*Material supplied*
━━━

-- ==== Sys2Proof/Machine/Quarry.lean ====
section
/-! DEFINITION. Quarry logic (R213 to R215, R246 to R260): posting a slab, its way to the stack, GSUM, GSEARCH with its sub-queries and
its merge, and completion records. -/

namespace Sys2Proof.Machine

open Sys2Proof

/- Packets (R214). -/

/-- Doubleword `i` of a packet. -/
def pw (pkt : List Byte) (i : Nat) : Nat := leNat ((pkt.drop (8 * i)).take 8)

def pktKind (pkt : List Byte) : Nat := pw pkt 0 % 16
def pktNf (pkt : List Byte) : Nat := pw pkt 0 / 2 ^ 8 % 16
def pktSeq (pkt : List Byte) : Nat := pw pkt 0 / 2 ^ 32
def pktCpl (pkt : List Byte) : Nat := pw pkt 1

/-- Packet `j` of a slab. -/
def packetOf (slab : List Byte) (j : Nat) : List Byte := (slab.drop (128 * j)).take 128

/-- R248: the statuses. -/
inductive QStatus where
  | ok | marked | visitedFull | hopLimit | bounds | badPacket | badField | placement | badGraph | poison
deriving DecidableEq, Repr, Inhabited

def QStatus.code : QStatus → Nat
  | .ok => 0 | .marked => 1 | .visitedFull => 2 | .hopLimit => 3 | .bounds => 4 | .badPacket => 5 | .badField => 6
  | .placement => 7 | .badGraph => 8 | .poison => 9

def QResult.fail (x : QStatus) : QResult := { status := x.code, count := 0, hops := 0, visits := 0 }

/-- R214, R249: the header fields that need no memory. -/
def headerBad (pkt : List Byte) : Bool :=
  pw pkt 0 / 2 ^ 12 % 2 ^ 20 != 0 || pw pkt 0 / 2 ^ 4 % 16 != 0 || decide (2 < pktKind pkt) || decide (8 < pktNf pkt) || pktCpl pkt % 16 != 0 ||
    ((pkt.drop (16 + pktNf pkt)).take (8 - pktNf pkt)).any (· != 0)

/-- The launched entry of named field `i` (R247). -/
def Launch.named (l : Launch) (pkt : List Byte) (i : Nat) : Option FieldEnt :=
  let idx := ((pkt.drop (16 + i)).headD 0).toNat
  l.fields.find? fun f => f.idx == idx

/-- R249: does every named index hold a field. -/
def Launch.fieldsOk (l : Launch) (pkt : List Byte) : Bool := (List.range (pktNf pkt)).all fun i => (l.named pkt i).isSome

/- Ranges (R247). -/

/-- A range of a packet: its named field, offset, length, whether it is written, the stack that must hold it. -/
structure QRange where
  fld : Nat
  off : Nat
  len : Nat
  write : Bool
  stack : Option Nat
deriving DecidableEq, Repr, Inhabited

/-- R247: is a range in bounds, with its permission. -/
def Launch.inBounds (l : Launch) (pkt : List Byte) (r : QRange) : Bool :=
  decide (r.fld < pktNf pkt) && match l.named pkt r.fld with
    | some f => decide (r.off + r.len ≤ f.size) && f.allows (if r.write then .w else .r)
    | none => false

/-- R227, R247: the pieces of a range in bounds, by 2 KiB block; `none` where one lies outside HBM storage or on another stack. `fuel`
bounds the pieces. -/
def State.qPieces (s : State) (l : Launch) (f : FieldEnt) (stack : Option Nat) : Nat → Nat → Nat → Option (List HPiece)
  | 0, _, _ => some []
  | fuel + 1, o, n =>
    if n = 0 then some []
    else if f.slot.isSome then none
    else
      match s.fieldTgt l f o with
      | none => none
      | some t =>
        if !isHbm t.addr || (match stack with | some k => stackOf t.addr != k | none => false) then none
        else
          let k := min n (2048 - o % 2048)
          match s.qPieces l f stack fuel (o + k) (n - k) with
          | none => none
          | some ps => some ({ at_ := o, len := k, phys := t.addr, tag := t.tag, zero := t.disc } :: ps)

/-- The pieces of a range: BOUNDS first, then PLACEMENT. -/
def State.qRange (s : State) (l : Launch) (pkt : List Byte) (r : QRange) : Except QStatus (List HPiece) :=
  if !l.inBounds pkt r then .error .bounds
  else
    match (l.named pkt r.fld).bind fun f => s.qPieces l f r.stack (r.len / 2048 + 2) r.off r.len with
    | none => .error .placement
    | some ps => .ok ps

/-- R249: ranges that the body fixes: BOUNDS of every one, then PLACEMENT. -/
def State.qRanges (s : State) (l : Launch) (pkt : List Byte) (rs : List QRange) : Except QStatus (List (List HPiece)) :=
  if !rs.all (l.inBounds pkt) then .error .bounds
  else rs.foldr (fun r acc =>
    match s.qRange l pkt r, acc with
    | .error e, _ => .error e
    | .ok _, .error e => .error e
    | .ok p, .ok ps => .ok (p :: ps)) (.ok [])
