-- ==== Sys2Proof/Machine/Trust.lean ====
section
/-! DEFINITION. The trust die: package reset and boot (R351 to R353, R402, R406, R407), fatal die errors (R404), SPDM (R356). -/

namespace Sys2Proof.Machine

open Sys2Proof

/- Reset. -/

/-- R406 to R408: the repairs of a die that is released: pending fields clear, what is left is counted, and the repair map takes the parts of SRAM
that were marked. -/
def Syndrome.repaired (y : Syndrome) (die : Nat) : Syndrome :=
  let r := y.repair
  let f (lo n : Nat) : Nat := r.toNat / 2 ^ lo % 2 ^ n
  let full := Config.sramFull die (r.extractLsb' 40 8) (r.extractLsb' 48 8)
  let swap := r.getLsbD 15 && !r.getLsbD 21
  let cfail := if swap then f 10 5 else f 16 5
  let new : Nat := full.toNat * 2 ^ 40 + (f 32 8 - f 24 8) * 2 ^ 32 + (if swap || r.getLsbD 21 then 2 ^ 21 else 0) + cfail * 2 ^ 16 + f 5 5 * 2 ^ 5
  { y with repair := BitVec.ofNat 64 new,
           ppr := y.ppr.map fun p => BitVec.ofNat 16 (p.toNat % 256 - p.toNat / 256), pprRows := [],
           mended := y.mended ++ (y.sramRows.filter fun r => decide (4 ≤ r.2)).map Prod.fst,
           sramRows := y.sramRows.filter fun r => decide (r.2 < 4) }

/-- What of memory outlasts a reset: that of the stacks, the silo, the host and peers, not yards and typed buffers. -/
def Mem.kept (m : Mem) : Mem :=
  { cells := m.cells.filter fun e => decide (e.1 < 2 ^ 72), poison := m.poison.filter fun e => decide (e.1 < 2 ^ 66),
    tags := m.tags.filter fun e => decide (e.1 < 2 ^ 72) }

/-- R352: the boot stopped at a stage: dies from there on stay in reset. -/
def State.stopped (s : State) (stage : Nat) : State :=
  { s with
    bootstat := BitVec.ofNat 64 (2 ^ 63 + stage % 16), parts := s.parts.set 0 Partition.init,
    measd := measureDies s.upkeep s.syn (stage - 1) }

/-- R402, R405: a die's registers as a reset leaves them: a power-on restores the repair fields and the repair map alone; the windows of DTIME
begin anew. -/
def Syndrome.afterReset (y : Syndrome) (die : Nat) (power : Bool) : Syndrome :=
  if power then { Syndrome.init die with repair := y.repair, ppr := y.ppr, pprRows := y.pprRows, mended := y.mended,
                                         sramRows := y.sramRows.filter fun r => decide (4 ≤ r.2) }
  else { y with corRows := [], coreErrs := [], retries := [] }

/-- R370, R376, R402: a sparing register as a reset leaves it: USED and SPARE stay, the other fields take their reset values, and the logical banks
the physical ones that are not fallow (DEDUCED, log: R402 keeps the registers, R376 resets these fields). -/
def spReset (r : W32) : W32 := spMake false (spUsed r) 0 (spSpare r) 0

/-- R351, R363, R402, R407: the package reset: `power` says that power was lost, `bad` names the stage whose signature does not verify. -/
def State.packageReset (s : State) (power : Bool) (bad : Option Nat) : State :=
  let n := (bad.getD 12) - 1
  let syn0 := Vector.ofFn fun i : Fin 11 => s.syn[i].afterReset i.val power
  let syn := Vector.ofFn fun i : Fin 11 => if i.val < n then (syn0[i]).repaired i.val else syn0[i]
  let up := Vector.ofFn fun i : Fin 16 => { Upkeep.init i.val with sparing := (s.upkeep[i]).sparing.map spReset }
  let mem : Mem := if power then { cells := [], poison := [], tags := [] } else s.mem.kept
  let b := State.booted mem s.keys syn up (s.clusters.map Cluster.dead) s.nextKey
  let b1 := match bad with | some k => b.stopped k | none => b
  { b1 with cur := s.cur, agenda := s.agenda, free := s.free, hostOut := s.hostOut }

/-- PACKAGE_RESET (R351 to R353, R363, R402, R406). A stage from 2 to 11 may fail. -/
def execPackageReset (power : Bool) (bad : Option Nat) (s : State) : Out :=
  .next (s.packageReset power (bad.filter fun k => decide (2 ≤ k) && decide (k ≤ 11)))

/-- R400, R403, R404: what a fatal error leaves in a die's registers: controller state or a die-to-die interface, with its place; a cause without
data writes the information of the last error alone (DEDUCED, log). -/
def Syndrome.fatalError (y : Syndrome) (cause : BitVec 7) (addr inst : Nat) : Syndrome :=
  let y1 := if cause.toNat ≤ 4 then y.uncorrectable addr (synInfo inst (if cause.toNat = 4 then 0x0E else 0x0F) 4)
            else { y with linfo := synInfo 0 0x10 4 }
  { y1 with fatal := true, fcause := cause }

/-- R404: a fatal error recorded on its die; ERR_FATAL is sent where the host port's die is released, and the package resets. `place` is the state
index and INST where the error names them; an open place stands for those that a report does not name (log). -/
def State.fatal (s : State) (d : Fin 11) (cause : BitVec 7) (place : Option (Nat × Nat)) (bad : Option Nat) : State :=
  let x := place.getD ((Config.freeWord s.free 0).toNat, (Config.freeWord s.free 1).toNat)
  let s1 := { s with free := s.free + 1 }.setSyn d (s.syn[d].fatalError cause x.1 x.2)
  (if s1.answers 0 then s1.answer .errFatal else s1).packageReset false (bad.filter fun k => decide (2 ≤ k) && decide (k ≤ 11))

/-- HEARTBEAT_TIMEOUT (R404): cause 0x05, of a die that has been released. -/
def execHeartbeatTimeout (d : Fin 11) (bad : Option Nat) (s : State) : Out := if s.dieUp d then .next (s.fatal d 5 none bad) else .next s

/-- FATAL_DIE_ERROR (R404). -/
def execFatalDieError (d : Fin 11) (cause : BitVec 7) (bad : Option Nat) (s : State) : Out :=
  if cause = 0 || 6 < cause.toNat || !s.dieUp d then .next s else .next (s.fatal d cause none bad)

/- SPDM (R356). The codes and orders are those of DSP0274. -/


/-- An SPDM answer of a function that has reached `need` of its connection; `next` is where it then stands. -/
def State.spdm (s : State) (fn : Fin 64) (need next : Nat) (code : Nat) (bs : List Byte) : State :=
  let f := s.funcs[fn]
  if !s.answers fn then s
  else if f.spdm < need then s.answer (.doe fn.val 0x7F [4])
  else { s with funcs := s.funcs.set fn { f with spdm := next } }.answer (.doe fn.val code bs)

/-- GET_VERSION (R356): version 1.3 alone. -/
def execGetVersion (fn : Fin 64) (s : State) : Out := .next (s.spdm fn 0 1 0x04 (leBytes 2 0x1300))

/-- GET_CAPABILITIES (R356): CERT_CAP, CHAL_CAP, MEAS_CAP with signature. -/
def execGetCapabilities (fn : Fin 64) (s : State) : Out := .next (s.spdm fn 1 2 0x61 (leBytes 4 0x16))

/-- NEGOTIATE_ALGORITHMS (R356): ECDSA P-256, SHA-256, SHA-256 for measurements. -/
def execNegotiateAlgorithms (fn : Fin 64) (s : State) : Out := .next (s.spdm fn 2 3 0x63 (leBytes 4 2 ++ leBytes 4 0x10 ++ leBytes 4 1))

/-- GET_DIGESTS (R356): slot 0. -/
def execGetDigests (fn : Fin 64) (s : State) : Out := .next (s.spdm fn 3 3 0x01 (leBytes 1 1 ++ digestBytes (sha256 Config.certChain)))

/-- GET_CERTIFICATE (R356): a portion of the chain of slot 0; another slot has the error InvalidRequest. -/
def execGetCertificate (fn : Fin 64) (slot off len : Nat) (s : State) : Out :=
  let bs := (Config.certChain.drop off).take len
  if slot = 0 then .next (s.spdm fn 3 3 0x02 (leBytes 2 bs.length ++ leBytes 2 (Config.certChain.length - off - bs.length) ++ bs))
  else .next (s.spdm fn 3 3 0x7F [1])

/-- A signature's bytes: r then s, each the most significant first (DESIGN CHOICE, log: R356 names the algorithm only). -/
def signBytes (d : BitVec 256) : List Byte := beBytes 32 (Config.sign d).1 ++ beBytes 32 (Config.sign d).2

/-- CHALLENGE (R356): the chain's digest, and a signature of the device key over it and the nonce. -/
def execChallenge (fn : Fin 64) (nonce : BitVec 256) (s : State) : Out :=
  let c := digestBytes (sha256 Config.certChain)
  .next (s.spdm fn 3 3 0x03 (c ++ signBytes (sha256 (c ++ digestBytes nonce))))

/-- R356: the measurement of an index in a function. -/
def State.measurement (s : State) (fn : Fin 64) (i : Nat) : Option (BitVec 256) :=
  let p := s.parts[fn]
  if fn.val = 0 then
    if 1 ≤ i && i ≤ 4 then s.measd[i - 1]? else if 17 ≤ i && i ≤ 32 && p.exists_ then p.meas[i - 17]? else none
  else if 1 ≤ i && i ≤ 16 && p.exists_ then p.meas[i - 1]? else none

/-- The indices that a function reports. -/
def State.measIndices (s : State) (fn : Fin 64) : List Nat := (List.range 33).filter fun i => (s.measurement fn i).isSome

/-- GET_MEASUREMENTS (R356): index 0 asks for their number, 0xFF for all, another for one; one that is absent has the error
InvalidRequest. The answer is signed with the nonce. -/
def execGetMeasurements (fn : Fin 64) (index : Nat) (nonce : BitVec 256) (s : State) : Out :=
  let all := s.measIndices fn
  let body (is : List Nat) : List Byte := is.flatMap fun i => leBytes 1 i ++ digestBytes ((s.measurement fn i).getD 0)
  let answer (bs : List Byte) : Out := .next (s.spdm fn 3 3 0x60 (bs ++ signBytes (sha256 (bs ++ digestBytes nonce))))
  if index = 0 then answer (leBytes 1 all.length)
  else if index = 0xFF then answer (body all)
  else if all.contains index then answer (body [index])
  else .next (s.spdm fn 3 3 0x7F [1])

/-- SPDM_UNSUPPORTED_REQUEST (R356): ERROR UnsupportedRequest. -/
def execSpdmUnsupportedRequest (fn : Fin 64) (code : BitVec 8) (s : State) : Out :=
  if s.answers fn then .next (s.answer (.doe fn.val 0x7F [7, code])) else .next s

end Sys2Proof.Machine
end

━━━

*Requirement*
Which lines in the listing above hold the word "afterReset"? Show each of them.

*Your solution*
def Syndrome.afterReset (y : Syndrome) (die : Nat) (power : Bool) : Syndrome :=
  let syn0 := Vector.ofFn fun i : Fin 11 => s.syn[i].afterReset i.val power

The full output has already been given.